[[ Exercise input open ]]

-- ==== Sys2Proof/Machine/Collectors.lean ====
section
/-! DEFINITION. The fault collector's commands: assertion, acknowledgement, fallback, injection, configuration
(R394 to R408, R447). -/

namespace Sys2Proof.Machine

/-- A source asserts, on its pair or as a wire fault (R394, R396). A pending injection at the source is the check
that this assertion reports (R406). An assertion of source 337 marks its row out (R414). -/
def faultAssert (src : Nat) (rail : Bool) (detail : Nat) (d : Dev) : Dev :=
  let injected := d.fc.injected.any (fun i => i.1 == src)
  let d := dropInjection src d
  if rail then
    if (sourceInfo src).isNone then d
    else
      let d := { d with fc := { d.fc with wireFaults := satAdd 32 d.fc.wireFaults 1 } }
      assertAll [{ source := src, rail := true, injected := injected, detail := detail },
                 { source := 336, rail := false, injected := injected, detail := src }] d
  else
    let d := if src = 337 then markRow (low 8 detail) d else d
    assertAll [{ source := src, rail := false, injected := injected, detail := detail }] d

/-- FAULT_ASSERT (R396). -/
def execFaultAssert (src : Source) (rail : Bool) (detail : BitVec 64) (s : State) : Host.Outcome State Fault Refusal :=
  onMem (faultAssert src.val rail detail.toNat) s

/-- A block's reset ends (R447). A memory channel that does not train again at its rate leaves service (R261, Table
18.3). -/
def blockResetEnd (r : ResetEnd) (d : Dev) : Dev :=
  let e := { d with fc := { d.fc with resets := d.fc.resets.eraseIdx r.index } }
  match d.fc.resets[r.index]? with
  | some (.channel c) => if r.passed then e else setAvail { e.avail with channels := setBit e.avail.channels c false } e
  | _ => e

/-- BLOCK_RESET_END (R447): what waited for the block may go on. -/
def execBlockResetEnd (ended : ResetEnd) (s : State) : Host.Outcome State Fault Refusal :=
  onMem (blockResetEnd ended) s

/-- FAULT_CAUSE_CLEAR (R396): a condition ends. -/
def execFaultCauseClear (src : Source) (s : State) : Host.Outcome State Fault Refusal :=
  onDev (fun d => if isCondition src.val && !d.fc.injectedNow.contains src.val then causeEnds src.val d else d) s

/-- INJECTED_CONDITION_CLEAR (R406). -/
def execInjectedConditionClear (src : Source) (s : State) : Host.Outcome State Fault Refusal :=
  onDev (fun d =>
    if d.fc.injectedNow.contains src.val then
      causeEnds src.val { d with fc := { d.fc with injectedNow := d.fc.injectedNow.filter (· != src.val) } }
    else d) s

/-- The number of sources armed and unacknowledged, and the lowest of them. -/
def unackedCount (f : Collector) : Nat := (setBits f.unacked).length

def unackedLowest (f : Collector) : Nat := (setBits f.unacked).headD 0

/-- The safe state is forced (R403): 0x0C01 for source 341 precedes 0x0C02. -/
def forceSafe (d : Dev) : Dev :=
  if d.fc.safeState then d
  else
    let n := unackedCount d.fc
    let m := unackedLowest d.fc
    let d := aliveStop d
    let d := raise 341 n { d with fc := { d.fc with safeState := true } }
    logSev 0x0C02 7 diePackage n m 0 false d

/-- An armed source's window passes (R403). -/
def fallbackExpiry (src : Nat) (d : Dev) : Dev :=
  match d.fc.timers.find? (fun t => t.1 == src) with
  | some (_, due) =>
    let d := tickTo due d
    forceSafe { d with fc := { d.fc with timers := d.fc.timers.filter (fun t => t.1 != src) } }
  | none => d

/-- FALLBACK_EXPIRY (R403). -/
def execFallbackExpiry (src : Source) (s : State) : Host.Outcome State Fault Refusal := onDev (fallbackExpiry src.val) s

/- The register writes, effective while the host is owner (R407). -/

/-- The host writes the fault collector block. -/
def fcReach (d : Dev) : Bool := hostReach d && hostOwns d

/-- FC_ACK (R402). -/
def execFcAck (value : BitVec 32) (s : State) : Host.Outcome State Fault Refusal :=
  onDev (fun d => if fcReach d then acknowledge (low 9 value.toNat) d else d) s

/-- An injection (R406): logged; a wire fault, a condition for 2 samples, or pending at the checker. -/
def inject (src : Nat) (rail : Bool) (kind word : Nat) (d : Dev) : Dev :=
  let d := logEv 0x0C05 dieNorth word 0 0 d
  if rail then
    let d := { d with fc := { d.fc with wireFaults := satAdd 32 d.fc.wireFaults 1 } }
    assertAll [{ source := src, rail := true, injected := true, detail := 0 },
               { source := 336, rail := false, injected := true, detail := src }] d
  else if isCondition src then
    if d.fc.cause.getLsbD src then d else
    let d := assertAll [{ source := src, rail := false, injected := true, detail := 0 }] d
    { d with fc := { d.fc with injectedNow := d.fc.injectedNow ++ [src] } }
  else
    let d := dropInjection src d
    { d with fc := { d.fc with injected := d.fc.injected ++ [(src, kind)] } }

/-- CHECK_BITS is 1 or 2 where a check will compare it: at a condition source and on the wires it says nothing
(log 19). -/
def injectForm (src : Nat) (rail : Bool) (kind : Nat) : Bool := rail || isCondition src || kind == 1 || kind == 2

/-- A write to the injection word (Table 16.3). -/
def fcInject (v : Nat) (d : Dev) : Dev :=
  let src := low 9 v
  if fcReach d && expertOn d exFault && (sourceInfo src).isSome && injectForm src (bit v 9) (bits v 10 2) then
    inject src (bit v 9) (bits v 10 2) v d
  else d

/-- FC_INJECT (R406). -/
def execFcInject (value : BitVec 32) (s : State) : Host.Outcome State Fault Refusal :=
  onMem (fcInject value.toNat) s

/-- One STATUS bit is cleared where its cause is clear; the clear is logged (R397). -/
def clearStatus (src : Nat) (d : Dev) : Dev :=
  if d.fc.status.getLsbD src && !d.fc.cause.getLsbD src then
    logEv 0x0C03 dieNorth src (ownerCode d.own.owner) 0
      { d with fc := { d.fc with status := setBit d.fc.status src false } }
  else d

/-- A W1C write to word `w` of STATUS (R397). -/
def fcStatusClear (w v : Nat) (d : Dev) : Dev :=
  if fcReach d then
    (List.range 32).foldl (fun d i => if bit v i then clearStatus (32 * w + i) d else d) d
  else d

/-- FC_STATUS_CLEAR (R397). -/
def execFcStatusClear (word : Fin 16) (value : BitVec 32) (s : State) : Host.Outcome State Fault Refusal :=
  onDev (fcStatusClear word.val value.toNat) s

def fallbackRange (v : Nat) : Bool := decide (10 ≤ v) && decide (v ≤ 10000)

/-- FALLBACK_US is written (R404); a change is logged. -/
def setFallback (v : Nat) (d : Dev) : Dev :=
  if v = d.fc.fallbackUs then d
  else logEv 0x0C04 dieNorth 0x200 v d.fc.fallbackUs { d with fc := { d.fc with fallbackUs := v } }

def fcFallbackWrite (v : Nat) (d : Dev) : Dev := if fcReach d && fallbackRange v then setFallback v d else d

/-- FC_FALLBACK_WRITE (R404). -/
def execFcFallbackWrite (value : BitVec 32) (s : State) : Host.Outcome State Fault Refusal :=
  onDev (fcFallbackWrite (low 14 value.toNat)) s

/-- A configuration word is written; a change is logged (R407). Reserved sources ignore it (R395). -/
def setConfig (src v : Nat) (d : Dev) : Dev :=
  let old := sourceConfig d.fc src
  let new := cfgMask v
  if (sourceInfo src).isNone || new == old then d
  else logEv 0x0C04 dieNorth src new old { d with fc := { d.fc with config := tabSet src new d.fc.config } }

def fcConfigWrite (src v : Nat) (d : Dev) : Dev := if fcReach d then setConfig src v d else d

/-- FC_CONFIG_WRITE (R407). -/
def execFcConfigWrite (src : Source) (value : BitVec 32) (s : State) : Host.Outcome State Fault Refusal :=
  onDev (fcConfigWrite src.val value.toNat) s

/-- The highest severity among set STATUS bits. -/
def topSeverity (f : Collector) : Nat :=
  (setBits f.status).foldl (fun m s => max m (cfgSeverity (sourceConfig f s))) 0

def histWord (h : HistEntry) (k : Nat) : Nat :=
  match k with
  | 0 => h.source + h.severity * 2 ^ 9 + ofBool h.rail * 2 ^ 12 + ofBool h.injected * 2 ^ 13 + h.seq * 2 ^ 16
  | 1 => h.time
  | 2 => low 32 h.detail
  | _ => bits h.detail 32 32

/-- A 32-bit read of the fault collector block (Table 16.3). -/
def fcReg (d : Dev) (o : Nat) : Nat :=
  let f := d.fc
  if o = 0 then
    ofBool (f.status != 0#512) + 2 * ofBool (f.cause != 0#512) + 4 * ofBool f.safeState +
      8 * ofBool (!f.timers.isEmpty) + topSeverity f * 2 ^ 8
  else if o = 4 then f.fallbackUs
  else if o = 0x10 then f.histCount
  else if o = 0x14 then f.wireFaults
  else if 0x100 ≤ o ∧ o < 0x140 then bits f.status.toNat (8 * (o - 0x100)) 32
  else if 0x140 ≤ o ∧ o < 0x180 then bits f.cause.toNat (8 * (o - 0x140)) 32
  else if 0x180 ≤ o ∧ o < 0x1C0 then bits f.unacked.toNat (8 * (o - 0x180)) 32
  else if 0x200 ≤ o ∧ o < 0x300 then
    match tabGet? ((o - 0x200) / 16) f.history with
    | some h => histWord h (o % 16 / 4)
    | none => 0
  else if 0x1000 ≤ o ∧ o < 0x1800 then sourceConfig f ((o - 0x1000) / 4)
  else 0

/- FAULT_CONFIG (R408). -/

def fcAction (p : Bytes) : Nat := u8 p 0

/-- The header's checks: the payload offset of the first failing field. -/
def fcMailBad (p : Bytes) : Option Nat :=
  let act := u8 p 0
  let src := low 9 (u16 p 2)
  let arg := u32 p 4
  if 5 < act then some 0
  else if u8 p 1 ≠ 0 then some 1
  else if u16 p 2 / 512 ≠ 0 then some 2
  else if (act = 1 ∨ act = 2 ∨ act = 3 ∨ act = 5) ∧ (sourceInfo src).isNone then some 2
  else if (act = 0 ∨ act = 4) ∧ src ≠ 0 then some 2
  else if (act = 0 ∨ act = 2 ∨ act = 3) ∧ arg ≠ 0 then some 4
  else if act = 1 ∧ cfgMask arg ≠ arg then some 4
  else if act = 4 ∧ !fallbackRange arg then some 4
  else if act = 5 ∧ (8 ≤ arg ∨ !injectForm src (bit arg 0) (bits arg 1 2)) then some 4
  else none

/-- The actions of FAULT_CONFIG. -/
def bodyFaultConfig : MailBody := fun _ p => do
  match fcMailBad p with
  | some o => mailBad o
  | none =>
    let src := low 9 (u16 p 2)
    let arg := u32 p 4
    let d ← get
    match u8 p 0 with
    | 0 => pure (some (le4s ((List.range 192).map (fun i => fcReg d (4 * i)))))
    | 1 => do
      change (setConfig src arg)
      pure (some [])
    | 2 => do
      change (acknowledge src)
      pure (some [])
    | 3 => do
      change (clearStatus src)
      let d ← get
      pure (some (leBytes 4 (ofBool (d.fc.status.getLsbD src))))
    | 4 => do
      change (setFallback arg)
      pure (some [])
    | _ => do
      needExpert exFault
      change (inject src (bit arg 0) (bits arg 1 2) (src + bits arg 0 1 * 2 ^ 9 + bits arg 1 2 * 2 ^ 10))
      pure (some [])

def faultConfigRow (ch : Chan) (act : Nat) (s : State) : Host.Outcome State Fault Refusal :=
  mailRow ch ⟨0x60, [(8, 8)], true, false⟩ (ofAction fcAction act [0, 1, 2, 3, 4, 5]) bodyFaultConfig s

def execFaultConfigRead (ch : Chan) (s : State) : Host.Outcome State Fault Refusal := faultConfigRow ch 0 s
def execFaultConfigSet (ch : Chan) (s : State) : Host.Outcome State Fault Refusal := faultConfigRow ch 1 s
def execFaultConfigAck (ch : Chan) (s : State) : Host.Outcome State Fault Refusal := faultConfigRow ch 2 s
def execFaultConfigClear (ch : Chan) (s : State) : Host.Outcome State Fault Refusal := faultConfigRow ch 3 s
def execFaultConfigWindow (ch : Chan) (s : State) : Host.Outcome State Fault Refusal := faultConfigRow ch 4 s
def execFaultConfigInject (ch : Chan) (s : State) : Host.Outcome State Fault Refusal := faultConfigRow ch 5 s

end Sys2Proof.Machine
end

[[ Exercise input closed ]]

Take the stretch of lines above from the one containing "precedes 0x0C02. -/" through the one containing "owner (R407). -/" and repeat it exactly, adding no other line.

/-- The safe state is forced (R403): 0x0C01 for source 341 precedes 0x0C02. -/
def forceSafe (d : Dev) : Dev :=
  if d.fc.safeState then d
  else
    let n := unackedCount d.fc
    let m := unackedLowest d.fc
    let d := aliveStop d
    let d := raise 341 n { d with fc := { d.fc with safeState := true } }
    logSev 0x0C02 7 diePackage n m 0 false d

/-- An armed source's window passes (R403). -/
def fallbackExpiry (src : Nat) (d : Dev) : Dev :=
  match d.fc.timers.find? (fun t => t.1 == src) with
  | some (_, due) =>
    let d := tickTo due d
    forceSafe { d with fc := { d.fc with timers := d.fc.timers.filter (fun t => t.1 != src) } }
  | none => d

/-- FALLBACK_EXPIRY (R403). -/
def execFallbackExpiry (src : Source) (s : State) : Host.Outcome State Fault Refusal := onDev (fallbackExpiry src.val) s

/- The register writes, effective while the host is owner (R407). -/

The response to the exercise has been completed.